Segment Start: Entries provided
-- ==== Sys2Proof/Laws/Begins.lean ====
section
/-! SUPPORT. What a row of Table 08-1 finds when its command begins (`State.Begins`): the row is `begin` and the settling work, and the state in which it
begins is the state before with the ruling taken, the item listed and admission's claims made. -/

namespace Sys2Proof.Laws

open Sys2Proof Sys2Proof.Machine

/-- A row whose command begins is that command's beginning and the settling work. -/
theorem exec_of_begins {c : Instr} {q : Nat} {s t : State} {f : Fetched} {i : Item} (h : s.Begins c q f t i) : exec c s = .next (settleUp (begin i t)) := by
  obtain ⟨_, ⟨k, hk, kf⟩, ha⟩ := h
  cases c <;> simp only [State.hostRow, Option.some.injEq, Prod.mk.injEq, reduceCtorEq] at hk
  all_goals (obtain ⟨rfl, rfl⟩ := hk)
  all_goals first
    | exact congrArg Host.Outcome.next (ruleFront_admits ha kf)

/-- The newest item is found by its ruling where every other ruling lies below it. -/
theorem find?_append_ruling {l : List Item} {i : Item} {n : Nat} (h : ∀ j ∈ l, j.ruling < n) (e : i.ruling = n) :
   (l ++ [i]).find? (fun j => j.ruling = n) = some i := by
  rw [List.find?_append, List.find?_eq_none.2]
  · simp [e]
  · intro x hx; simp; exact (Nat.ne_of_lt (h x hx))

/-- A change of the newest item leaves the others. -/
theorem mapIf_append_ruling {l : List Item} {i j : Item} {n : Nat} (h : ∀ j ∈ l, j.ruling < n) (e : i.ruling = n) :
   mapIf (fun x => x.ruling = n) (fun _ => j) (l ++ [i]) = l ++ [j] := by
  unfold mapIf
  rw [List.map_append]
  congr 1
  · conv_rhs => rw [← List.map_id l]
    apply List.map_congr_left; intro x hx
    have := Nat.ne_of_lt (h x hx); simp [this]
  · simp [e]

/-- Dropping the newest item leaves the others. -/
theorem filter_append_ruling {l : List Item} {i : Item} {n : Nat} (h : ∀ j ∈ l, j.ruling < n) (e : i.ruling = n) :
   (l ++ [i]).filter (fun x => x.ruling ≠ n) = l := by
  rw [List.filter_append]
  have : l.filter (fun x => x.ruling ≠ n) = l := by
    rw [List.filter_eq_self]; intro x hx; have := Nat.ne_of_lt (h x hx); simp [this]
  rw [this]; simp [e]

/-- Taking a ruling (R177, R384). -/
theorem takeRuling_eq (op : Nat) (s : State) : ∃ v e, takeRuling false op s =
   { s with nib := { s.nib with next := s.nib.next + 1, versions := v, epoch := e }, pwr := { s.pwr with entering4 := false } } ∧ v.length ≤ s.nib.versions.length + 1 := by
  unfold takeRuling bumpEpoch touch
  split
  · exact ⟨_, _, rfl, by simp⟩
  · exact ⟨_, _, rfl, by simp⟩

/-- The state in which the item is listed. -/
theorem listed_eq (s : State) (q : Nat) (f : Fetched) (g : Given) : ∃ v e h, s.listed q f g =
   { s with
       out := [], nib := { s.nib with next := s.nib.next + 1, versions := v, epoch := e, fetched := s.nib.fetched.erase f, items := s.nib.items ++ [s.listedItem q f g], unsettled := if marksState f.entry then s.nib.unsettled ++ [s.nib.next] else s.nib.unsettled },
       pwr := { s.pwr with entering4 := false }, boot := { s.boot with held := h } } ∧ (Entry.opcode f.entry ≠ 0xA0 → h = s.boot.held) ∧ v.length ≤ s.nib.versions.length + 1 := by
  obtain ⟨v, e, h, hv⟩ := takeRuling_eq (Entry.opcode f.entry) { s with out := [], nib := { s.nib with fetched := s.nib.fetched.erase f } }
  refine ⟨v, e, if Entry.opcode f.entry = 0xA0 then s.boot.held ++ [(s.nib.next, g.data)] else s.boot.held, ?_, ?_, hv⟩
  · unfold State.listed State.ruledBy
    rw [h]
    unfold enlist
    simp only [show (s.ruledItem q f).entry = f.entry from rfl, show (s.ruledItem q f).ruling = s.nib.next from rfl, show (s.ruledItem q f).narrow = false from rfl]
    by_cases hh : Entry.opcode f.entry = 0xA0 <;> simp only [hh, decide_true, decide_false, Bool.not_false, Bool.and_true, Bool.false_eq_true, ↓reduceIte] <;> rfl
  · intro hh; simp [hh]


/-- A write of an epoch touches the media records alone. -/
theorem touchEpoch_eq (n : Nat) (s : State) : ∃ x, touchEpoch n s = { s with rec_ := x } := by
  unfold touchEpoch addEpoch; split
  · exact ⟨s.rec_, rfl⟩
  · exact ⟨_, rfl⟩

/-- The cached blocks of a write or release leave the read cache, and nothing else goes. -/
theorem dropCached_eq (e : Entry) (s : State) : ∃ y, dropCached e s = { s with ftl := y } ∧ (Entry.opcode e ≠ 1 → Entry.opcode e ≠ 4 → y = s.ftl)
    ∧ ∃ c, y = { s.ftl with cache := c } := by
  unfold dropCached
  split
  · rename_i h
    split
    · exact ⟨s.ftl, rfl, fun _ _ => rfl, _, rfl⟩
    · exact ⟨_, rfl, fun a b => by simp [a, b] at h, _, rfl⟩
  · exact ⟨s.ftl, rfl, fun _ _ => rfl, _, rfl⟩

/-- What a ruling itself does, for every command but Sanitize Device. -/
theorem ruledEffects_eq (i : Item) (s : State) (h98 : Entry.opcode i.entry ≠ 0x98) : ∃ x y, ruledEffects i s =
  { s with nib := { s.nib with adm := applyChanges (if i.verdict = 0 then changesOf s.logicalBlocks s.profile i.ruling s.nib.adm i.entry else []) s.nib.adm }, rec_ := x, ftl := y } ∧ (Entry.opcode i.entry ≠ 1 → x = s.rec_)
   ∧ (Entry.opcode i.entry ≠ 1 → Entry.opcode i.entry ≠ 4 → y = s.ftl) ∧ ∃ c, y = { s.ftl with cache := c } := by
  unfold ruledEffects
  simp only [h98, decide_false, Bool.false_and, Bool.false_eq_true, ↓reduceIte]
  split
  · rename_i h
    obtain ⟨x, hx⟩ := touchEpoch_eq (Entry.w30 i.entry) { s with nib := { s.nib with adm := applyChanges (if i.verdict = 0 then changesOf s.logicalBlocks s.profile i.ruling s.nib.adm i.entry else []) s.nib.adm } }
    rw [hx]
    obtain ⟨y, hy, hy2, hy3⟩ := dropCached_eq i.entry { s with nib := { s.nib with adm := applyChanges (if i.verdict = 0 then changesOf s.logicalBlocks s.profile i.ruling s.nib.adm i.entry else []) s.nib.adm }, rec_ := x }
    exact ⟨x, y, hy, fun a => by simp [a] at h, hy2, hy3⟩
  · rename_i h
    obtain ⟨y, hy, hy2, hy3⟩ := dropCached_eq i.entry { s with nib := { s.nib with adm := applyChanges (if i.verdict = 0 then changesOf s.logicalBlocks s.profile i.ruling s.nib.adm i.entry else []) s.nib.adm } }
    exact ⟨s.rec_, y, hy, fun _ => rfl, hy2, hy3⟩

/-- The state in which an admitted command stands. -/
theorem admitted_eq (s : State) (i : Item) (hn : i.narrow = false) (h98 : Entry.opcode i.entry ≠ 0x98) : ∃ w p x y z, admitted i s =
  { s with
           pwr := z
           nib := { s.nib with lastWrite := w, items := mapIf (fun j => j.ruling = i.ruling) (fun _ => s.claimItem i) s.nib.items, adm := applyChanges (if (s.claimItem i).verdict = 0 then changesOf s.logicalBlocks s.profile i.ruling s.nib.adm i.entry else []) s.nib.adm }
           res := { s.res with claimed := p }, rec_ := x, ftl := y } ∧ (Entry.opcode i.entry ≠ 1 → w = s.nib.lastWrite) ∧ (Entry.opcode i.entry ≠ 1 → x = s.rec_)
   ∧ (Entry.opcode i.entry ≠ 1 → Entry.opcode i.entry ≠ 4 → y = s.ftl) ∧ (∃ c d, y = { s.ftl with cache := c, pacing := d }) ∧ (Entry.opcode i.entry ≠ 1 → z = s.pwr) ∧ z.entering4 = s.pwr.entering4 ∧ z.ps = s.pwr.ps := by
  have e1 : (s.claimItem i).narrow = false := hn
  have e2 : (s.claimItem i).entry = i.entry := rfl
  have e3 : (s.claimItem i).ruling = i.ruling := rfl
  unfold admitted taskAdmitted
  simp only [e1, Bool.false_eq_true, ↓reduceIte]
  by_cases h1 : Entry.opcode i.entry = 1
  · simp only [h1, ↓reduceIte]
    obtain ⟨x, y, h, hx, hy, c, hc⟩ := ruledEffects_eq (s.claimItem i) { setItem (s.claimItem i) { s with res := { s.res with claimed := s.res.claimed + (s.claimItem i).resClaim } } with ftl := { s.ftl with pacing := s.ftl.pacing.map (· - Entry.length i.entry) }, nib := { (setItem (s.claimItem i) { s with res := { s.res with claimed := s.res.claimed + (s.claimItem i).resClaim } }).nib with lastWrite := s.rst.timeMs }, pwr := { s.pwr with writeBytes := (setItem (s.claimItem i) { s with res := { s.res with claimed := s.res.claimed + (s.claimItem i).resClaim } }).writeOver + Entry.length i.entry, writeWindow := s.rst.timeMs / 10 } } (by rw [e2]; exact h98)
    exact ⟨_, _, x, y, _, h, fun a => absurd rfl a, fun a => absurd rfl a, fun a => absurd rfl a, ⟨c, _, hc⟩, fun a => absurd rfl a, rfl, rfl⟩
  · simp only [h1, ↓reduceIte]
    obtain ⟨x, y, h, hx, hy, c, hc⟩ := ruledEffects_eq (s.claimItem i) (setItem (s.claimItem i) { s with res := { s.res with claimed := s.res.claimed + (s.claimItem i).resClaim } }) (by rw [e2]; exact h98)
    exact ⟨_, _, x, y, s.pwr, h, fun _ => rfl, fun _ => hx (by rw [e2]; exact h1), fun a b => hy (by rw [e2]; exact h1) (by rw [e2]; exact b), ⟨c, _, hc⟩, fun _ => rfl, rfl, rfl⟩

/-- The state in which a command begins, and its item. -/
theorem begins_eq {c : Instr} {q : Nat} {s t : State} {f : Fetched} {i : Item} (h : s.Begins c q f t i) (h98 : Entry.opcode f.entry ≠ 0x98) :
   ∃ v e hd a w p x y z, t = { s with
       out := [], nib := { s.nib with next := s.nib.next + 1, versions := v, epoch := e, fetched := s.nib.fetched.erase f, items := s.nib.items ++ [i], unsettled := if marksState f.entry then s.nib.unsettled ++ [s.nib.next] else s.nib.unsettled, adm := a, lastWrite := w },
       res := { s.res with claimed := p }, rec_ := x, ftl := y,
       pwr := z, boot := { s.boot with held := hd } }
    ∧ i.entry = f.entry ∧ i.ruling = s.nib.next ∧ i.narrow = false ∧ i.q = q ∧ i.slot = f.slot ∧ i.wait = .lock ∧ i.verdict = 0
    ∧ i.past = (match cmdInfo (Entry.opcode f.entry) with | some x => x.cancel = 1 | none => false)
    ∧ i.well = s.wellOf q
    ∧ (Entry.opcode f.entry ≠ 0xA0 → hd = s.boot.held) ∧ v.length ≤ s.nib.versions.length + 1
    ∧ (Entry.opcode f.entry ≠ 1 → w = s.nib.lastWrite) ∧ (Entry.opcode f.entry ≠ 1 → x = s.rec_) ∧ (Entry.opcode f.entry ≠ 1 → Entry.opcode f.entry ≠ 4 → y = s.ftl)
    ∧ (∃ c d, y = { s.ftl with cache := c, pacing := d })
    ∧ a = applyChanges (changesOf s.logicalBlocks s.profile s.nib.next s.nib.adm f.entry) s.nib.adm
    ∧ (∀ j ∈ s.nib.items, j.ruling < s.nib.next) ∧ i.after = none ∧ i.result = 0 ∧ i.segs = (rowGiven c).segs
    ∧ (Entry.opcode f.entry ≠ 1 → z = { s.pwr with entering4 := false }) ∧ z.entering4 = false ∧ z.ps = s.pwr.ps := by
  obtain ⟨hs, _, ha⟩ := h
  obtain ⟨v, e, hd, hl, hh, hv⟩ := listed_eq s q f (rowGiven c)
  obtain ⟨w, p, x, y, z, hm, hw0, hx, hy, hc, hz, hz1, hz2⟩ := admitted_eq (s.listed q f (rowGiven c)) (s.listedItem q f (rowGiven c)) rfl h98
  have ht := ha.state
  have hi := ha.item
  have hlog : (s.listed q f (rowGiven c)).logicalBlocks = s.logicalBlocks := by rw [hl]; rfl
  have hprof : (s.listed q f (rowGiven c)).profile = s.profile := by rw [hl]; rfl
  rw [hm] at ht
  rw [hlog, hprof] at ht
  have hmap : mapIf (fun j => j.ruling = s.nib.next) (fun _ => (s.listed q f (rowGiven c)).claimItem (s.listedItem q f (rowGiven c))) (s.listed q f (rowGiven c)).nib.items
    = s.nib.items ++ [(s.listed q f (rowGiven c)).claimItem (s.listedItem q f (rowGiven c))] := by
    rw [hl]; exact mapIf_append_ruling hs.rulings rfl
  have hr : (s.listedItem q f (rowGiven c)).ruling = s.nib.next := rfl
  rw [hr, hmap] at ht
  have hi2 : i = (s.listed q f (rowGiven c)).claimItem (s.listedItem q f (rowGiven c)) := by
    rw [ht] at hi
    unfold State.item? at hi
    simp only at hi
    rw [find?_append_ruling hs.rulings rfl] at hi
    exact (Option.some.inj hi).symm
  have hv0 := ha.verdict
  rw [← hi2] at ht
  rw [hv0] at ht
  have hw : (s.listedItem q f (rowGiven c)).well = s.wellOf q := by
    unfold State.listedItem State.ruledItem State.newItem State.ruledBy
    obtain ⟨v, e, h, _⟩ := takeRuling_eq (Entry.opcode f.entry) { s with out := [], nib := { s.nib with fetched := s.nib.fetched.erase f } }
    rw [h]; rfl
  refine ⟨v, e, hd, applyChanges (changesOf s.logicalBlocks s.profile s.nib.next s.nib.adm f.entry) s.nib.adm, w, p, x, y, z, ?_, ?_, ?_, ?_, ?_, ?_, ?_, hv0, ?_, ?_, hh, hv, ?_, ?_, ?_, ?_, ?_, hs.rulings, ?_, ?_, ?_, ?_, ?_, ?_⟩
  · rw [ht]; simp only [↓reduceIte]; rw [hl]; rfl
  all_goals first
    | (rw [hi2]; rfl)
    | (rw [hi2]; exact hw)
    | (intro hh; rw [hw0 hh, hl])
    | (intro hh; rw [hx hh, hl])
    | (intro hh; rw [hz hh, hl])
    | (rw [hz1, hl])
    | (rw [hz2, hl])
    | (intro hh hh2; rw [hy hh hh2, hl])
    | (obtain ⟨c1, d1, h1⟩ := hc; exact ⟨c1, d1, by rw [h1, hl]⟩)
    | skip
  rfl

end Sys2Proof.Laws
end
Segment End: Entries provided
* Problem requirements: Working from the records above, write out verbatim only the lines from the line containing "false ∧ z.ps = s.pwr.ps := by" through the line containing "obtain ⟨v, e, hd, hl, hh, hv⟩".

* Response below:
    ∧ (Entry.opcode f.entry ≠ 1 → z = { s.pwr with entering4 := false }) ∧ z.entering4 = false ∧ z.ps = s.pwr.ps := by
  obtain ⟨hs, _, ha⟩ := h
  obtain ⟨v, e, hd, hl, hh, hv⟩ := listed_eq s q f (rowGiven c)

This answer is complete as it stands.